##### DATA TO USE

/-- Rows of `armRows`: AND (andImm) to ADC (adcImm). -/
def armRows1 : List (Row 32) :=
  [
    row 0x0FE00000 0x02000000 [] fun c w =>
      .andImm c (w.getLsbD 20) (w.extractLsb' 16 4) (w.extractLsb' 12 4) (w.extractLsb' 8 4) (w.extractLsb' 0 8),
    row 0x0FE00010 0x00000000 [] fun c w =>
      .andShift c (w.getLsbD 20) (w.extractLsb' 16 4) (w.extractLsb' 12 4) (w.extractLsb' 7 5) (Shift.ofBits (w.extractLsb' 5 2)) (w.extractLsb' 0 4),
    row 0x0FE00090 0x00000010 [] fun c w =>
      .andRegShift c (w.getLsbD 20) (w.extractLsb' 16 4) (w.extractLsb' 12 4) (w.extractLsb' 8 4) (Shift.ofBits (w.extractLsb' 5 2)) (w.extractLsb' 0 4),
    row 0x0FE00000 0x02200000 [] fun c w =>
      .eorImm c (w.getLsbD 20) (w.extractLsb' 16 4) (w.extractLsb' 12 4) (w.extractLsb' 8 4) (w.extractLsb' 0 8),
    row 0x0FE00010 0x00200000 [] fun c w =>
      .eorShift c (w.getLsbD 20) (w.extractLsb' 16 4) (w.extractLsb' 12 4) (w.extractLsb' 7 5) (Shift.ofBits (w.extractLsb' 5 2)) (w.extractLsb' 0 4),
    row 0x0FE00090 0x00200010 [] fun c w =>
      .eorRegShift c (w.getLsbD 20) (w.extractLsb' 16 4) (w.extractLsb' 12 4) (w.extractLsb' 8 4) (Shift.ofBits (w.extractLsb' 5 2)) (w.extractLsb' 0 4),
    row 0x0FE00000 0x02400000 [] fun c w =>
      .subImm c (w.getLsbD 20) (w.extractLsb' 16 4) (w.extractLsb' 12 4) (w.extractLsb' 8 4) (w.extractLsb' 0 8),
    row 0x0FE00010 0x00400000 [] fun c w =>
      .subShift c (w.getLsbD 20) (w.extractLsb' 16 4) (w.extractLsb' 12 4) (w.extractLsb' 7 5) (Shift.ofBits (w.extractLsb' 5 2)) (w.extractLsb' 0 4),
    row 0x0FE00090 0x00400010 [] fun c w =>
      .subRegShift c (w.getLsbD 20) (w.extractLsb' 16 4) (w.extractLsb' 12 4) (w.extractLsb' 8 4) (Shift.ofBits (w.extractLsb' 5 2)) (w.extractLsb' 0 4),
    row 0x0FE00000 0x02600000 [] fun c w =>
      .rsbImm c (w.getLsbD 20) (w.extractLsb' 16 4) (w.extractLsb' 12 4) (w.extractLsb' 8 4) (w.extractLsb' 0 8),
    row 0x0FE00010 0x00600000 [] fun c w =>
      .rsbShift c (w.getLsbD 20) (w.extractLsb' 16 4) (w.extractLsb' 12 4) (w.extractLsb' 7 5) (Shift.ofBits (w.extractLsb' 5 2)) (w.extractLsb' 0 4),
    row 0x0FE00090 0x00600010 [] fun c w =>
      .rsbRegShift c (w.getLsbD 20) (w.extractLsb' 16 4) (w.extractLsb' 12 4) (w.extractLsb' 8 4) (Shift.ofBits (w.extractLsb' 5 2)) (w.extractLsb' 0 4),
    row 0x0FE00000 0x02800000 [] fun c w =>
      .addImm c (w.getLsbD 20) (w.extractLsb' 16 4) (w.extractLsb' 12 4) (w.extractLsb' 8 4) (w.extractLsb' 0 8),
    row 0x0FE00010 0x00800000 [] fun c w =>
      .addShift c (w.getLsbD 20) (w.extractLsb' 16 4) (w.extractLsb' 12 4) (w.extractLsb' 7 5) (Shift.ofBits (w.extractLsb' 5 2)) (w.extractLsb' 0 4),
    row 0x0FE00090 0x00800010 [] fun c w =>
      .addRegShift c (w.getLsbD 20) (w.extractLsb' 16 4) (w.extractLsb' 12 4) (w.extractLsb' 8 4) (Shift.ofBits (w.extractLsb' 5 2)) (w.extractLsb' 0 4),
    row 0x0FE00000 0x02A00000 [] fun c w =>
      .adcImm c (w.getLsbD 20) (w.extractLsb' 16 4) (w.extractLsb' 12 4) (w.extractLsb' 8 4) (w.extractLsb' 0 8)
  ]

##########

* _EXERCISE INSTRUCTIONS_: Only the lines containing the string "andImm" are needed; pull them out of the records.

* _EXERCISE RESULT_:
/-- Rows of `armRows`: AND (andImm) to ADC (adcImm). -/
      .andImm c (w.getLsbD 20) (w.extractLsb' 16 4) (w.extractLsb' 12 4) (w.extractLsb' 8 4) (w.extractLsb' 0 8),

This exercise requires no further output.